◆ **EXERCISE INSTRUCTIONS**:
Each line of the entries below that includes "workToSend" belongs in your answer.

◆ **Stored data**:
-- ==== Sys2Proof/Machine/Power.lean ====
section
/-!
DEFINITION. Wakes and idleness: the start of a wake (R132), work to send on a lane (R134, R74), the idle and deep timers as every event leaves
them (R127), and the passing of time (section 11.7).
-/

namespace Sys2Proof.Machine

/-- A time setting in ms, as microseconds. -/
def millis (n : Nat) : Nat := n * 1000

/-- The wake of a lane in DOZE or DEEP (R132): WAKING with the wake timer of the state left, the deep timer stopped; `raise` says whether the bridge
wake signal is raised. A lane in any other state is left alone. -/
def Lane.wake (raise : Bool) (l : Lane) : Lane :=
  match l.state with
  | .doze => { l with state := .waking, wakeTimer := some Config.dozeWakeTime, deepTimer := none, bridgeWake := raise || l.bridgeWake }
  | .deep => { l with state := .waking, wakeTimer := some Config.deepWakeTime, deepTimer := none, bridgeWake := raise || l.bridgeWake }
  | _ => l

/-- Work to send on a lane, in each lane state (R134; for an enqueue, R74). -/
def Lane.workToSend (l : Lane) : Lane :=
  match l.state with
  | .parking _ => { l with wakePending := true }
  | .doze | .deep => l.wake true
  | .active | .waking | .down | .disabled => l

/-- Work to send on lane `k` (R134). -/
def State.workToSend (s : State) (k : LaneId) : State := s.modLane k Lane.workToSend

/-- The start of idleness: the idle timer takes the doze-after setting and the deep timer the deep-after setting (R127). A setting of 0 starts
nothing and leaves a running timer as it is (R116, R157; notes/assumptions/10.md). -/
def Lane.startIdle (l : Lane) : Lane :=
  if l.settings.dozeAfter = 0 then l
  else
    { l with
      idleTimer := some (millis l.settings.dozeAfter.toNat)
      deepTimer := if l.settings.deepAfter = 0 then l.deepTimer else some (millis (l.settings.deepAfter.toNat * 10)) }

/-- The idle timing of one lane at the end of an event (R127). `idleNow`: the lane is idle after the event; `starts`: it was not idle before the event, or the event
is a crossing on it. -/
def Lane.settleIdle (idleNow starts : Bool) (l : Lane) : Lane :=
  if l.state = .active then
    if idleNow then (if starts then l.startIdle else l) else { l with idleTimer := none, deepTimer := none }
  else { l with idleTimer := none }

/-- The end of every event: the idle timing of all lanes (R127). `crossed` is the lane on which the event is a crossing (R118), if any. -/
def settle (crossed : Option LaneId) (before after : State) : State :=
  after.mapLanes fun k l => l.settleIdle (after.idle k) (!before.idle k || decide (crossed = some k))

/-- The outcome of an event: its effect, then the idle timing (R127). -/
def event (crossed : Option LaneId) (s : State) (effect : State → State) : Host.Outcome State Fault Refusal :=
  .next (settle crossed s (effect s))

/-- One microsecond off a running timer. -/
def tickTimer (t : Option Nat) : Option Nat := t.map (· - 1)

/-- One microsecond passes for every timer (section 11.7). -/
def advance (s : State) : State :=
  { s.mapLanes (fun _ l =>
      { l with
        idleTimer := tickTimer l.idleTimer
        deepTimer := tickTimer l.deepTimer
        parkReplyTimer := tickTimer l.parkReplyTimer
        wakeTimer := tickTimer l.wakeTimer }) with
    nodes := mapRows (fun r => { r with quietTimer := tickTimer r.quietTimer }) s.nodes
    sweep := { s.sweep with visitTimer := tickTimer s.sweep.visitTimer } }

/-- The expiry of one of a lane's timers whose time has elapsed. -/
def Lane.due (k : LaneId) (l : Lane) : Option Instr :=
  if l.idleTimer = some 0 then some (.idleTimerExpiry k)
  else if l.deepTimer = some 0 then some (.deepTimerExpiry k)
  else if l.parkReplyTimer = some 0 then some (.parkReplyTimeout k l.hostWake)
  else if l.wakeTimer = some 0 then some (.wakeTimerExpiry k)
  else none

/-- The expiry of the first timer whose time has elapsed: quiet timers, then lane timers, then the visit timer (notes/assumptions/1.md). -/
def firstDue (s : State) : Option Instr :=
  match rowsWhere (fun r => decide (r.quietTimer = some 0)) s.nodes with
  | j :: _ => some (.quietTimerExpiry ⟨j / 64, by omega⟩ ⟨j % 64, by omega⟩)
  | [] =>
    match (List.finRange 8).findSome? (fun k => (s.lane k).due k) with
    | some c => some c
    | none => if s.sweep.visitTimer = some 0 then some .sweepVisit else none

end Sys2Proof.Machine
end

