-- ==== Sys2Proof/Machine/Intake.lean ====
section
/-!
DEFINITION. Event intake on the field ports: the three line effects (R16 to R19), the reconciliation of RAISE, DROP and PRESENT (R33 to R43), and the
meanings of the field-frame commands and of a storage fault.
-/

namespace Sys2Proof.Machine

/-- The level of entry `i` recorded (R5). -/
def setLine (i : EntryIdx) (b : Bool) (s : State) : State := s.modEntry i fun e => { e with line := b }

/-- The frame's raise count recorded (R33). -/
def recordCount (i : EntryIdx) (c : RaiseCount) (s : State) : State := s.modEntry i fun e => { e with raiseCount := some c }

/-- `n` raises added to a pending count, saturating at 255 with COUNT_SATURATED (R16, R17). -/
def coalesce (i : EntryIdx) (n : Nat) (s : State) : State :=
  let sum := (s.entry i).pendingCount + n
  if Config.maxPending < sum then raiseNotice .countSaturated i (setPending i Config.maxPending s) else setPending i sum s

/-- An edge raise of `n` raises on an EDGE entry (R16). An EDGE entry is never OUTSTANDING; only the level would be recorded there. -/
def edgeRaise (i : EntryIdx) (n : Nat) (s : State) : State :=
  let t := setLine i true s
  match (s.entry i).state with
  | .idle => offer i (setPending i n t)
  | .latched | .stranded | .held _ | .queued _ => coalesce i n t
  | .outstanding _ _ => t

/-- A level assert on a LEVEL entry (R18). -/
def levelAssert (i : EntryIdx) (s : State) : State :=
  if (s.entry i).line then s
  else
    match (s.entry i).state with
    | .idle => offer i (setPending i 1 (setLine i true s))
    | .outstanding _ _ | .latched | .stranded | .held _ | .queued _ => setLine i true s

/-- A deassert (R19): a line already recorded deasserted changes nothing; a LEVEL condition not yet sent is withdrawn. -/
def deassert (i : EntryIdx) (s : State) : State :=
  let e := s.entry i
  if !e.line then s
  else
    let t := setLine i false s
    match e.workTrigger, e.state with
    | .level, .latched | .level, .stranded | .level, .held _ | .level, .queued _ =>
      setDelivery i .idle (setPending i 0 (withdraw i t))
    | .level, .idle | .level, .outstanding _ _ | .edge, _ => t

/-- `n` raises that a frame reports, as the effect the entry's trigger gives them: an edge raise of `n`, or a level assert (R35, R37, R38). -/
def raiseEffect (i : EntryIdx) (n : Nat) (s : State) : State :=
  match (s.entry i).workTrigger with
  | .edge => edgeRaise i n s
  | .level => levelAssert i s

/-- The difference, modulo 16, counted forward (R33). -/
def raiseDiff (r c : RaiseCount) : Nat := (c - r).toNat

/-- A RAISE, or a PRESENT line reported asserted, with a known count and a diff of 1 to 15: diff − 1 missed, diff raises applied (R37, R38, R42). -/
def knownRaise (p : Port) (i : EntryIdx) (c : RaiseCount) (diff : Nat) (s : State) : State :=
  raiseEffect i diff (recordCount i c (countMissed s p (diff - 1)))

/-- A DROP, or a PRESENT line reported deasserted, with a known count and a diff of 1 to 15: diff missed, an edge raise of diff for an EDGE entry, then a
deassert (R40, R43). -/
def knownDrop (p : Port) (i : EntryIdx) (c : RaiseCount) (diff : Nat) (s : State) : State :=
  let t := recordCount i c (countMissed s p diff)
  match (s.entry i).workTrigger with
  | .edge => deassert i (edgeRaise i diff t)
  | .level => deassert i t

/-- RAISE reconciled at its entry (R35 to R38). -/
def reconcileRaise (p : Port) (i : EntryIdx) (c : RaiseCount) (s : State) : State :=
  match (s.entry i).raiseCount with
  | none => raiseEffect i 1 (recordCount i c s)
  | some r => if raiseDiff r c = 0 then countDuplicate s p else knownRaise p i c (raiseDiff r c) s

/-- DROP reconciled at its entry (R39, R40). -/
def reconcileDrop (p : Port) (i : EntryIdx) (c : RaiseCount) (s : State) : State :=
  match (s.entry i).raiseCount with
  | none => deassert i (recordCount i c s)
  | some r =>
    if raiseDiff r c = 0 then (if (s.entry i).line then deassert i s else countDuplicate s p)
    else knownDrop p i c (raiseDiff r c) s

/-- One line of a PRESENT adopted on an UNKNOWN baseline (R41): an asserted EDGE line records level and count, and no raise is applied. -/
def adoptPresent (i : EntryIdx) (level : Bool) (c : RaiseCount) (s : State) : State :=
  let t := recordCount i c s
  if level then
    match (s.entry i).workTrigger with
    | .edge => setLine i true t
    | .level => levelAssert i t
  else t

/-- One line of a PRESENT reconciled at its entry (R41 to R43). -/
def reconcilePresent (p : Port) (i : EntryIdx) (level : Bool) (c : RaiseCount) (s : State) : State :=
  match (s.entry i).raiseCount with
  | none => adoptPresent i level c s
  | some r =>
    if raiseDiff r c = 0 then (if level then s else deassert i s)
    else if level then knownRaise p i c (raiseDiff r c) s
    else knownDrop p i c (raiseDiff r c) s

/-- Port `p` receives: its link is up and its transmitter is not sending (R27, R32). -/
def receives (s : State) (p : Port) : Bool := (s.port p).link && (s.port p).sending.isNone

/-- A frame of node `n` handed to the Presence Monitor (R100): PRESENT with its quiet timer started; NODE_ARRIVED from UNKNOWN or ABSENT; a PROBE still on the
send list removed. -/
def heard (p : Port) (n : Node) (s : State) : State :=
  let before := (s.node p n).presence
  let t := (s.modNode p n fun _ =>
      { presence := .present, quietTimer := some (millis (s.port p).quietTime.toNat), probeWaiting := false }).modPort p
    fun r => { r with sendList := r.sendList.filter (fun f => decide (f ≠ .probe n)) }
  match before with
  | .unknown | .absent => raiseNotice .nodeArrived (p * 64 + n : Nat) t
  | .present | .doubted => t

/-- An accepted frame (R31): counted, handed to the Presence Monitor, then reconciled. -/
def accepted (p : Port) (n : Node) (reconcile : State → State) (s : State) : State :=
  reconcile (heard p n (s.modPort p fun r => { r with framesAccepted := r.framesAccepted + 1 }))

/-- RAISE (R31, R35 to R38). A port that is not receiving hears nothing (R27, R32). -/
def execRaise (p : Port) (n : Node) (l : Line) (c : RaiseCount) (s : State) : Host.Outcome State Fault Refusal :=
  event none s fun s => if receives s p then accepted p n (reconcileRaise p (entryIndex p n l) c) s else s

/-- DROP (R31, R39, R40). -/
def execDrop (p : Port) (n : Node) (l : Line) (c : RaiseCount) (s : State) : Host.Outcome State Fault Refusal :=
  event none s fun s => if receives s p then accepted p n (reconcileDrop p (entryIndex p n l) c) s else s

/-- PRESENT (R31, R41 to R43): line 0 before line 1. -/
def execPresent (p : Port) (n : Node) (v0 : Bool) (c0 : RaiseCount) (v1 : Bool) (c1 : RaiseCount) (s : State) :
    Host.Outcome State Fault Refusal :=
  event none s fun s =>
    if receives s p then
      accepted p n
        (fun t => reconcilePresent p (entryIndex p n 1) v1 c1 (reconcilePresent p (entryIndex p n 0) v0 c0 t)) s
    else s

/-- FIELD_FRAME_DISCARDED (R28 to R30): a frame that fails its length, check or kind is counted and goes no further. -/
def execFieldFrameDiscarded (p : Port) (bytes : List Byte) (s : State) : Host.Outcome State Fault Refusal :=
  event none s fun s =>
    if receives s p && (judgeField p bytes).isNone then
      s.modPort p fun r => { r with framesDiscarded := r.framesDiscarded + 1 }
    else s

/-- STORAGE_FAULT (R3): the stored image or its check code changes; no working value and nothing of the dynamic part does. -/
def execStorageFault (i : EntryIdx) (f : StorageFault) (s : State) : Host.Outcome State Fault Refusal :=
  event none s fun s =>
    s.modEntry i fun e =>
      match f with
      | .image img => { e with image := img }
      | .code c => { e with code := c }

end Sys2Proof.Machine
end

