/-- R105: link loss takes the port's link down, empties its send list, abandons the frame on the segment, then performs the node absence of QuietTimerDoubtsAndThenDeclaresAbsent for each PRESENT or DOUBTED node in ascending number, and then raises PORT_LINK with detail p; that is all of it. Each such node so becomes ABSENT with its
lines down: a waiting LEVEL entry becomes IDLE, an EDGE entry keeps its pending count, a binding is kept. The other nodes and the other ports are left. NODE_LOST, where it was clear, takes the lowest lost node as its detail, and each further one adds a repeat. R106: link gained places a ROLLCALL and raises PORT_LINK with detail 4 + p.
That a link event in the state it would bring about is none is the model's choice (notes/assumptions/2.md). -/
def Obligations.PortLinkLostAndGained : Prop :=
  ∀ (s : State) (p : Port),
    ((s.port p).link = true → ∃ t, exec (.portLinkLoss p) s = .next t ∧
      t.still = (raiseNotice .portLink p.val
        ((List.finRange 64).foldl
          (fun u n => if (u.node p n).presence = .present ∨ (u.node p n).presence = .doubted then nodeAbsence p n u else u)
          (s.modPort p fun r => { r with link := false, sendList := [], sending := none }))).still ∧
      (∀ lost : List Node, lost.Pairwise (· < ·) →
        (∀ n, n ∈ lost ↔ (s.node p n).presence = .present ∨ (s.node p n).presence = .doubted) →
        t.notice .nodeLost =
          match lost with
          | [] => s.notice .nodeLost
          | n :: rest =>
            if (s.notice .nodeLost).isSet = true then
              { s.notice .nodeLost with repeats := min 255 ((s.notice .nodeLost).repeats + lost.length) }
            else { isSet := true, sent := (s.notice .nodeLost).sent, detail := p.val * 64 + n.val, repeats := rest.length }) ∧
      (PlacementSound s → ∀ n l, ((s.node p n).presence = .present ∨ (s.node p n).presence = .doubted) →
        let i := entryIndex p n l
        ((s.entry i).workTrigger = .level → (s.entry i).line = true → (s.entry i).state.waits = true →
          (t.entry i).state = .idle ∧ (t.entry i).pendingCount = 0) ∧
        ((s.entry i).workTrigger = .edge → (t.entry i).pendingCount = (s.entry i).pendingCount) ∧
        (∀ k v, (s.entry i).state = .outstanding k v → (t.entry i).state = .outstanding k v)) ∧
      (∀ n l, ((s.node p n).presence = .unknown ∨ (s.node p n).presence = .absent) →
        let i := entryIndex p n l
        (t.entry i).line = (s.entry i).line ∧ (t.entry i).raiseCount = (s.entry i).raiseCount ∧
        (t.entry i).pendingCount = (s.entry i).pendingCount) ∧
      t.ports = (s.modPort p fun r => { r with link := false, sendList := [], sending := none }).ports ∧
      t.notice .portLink = (raiseNotice .portLink p.val s).notice .portLink ∧
      (∀ n, ((s.node p n).presence = .present ∨ (s.node p n).presence = .doubted) →
        t.node p n = { presence := .absent, quietTimer := none, probeWaiting := false } ∧
        (t.notice .nodeLost).isSet = true ∧
        ∀ l, (t.entry (entryIndex p n l)).line = false ∧ (t.entry (entryIndex p n l)).raiseCount = none) ∧
      (∀ n, ((s.node p n).presence = .unknown ∨ (s.node p n).presence = .absent) → t.node p n = s.node p n) ∧
      (∀ q n, q ≠ p → t.node q n = s.node q n ∧
        ∀ l, (t.entry (entryIndex q n l)).line = (s.entry (entryIndex q n l)).line ∧
          (t.entry (entryIndex q n l)).raiseCount = (s.entry (entryIndex q n l)).raiseCount ∧
          (t.entry (entryIndex q n l)).pendingCount = (s.entry (entryIndex q n l)).pendingCount) ∧
      t.groups = s.groups ∧ t.staging = s.staging ∧ t.sweep = s.sweep ∧ t.manager = s.manager) ∧
    ((s.port p).link = false → (s.port p).sendList = [] → ∃ t, exec (.portLinkGained p) s = .next t ∧
      t.still = (raiseNotice .portLink (4 + p.val)
        (s.modPort p fun r => { r with link := true, sendList := [.rollcall] })).still)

◆ **SOLUTION TO THIS TASK**:
def Lane.workToSend (l : Lane) : Lane :=
def State.workToSend (s : State) (k : LaneId) : State := s.modLane k Lane.workToSend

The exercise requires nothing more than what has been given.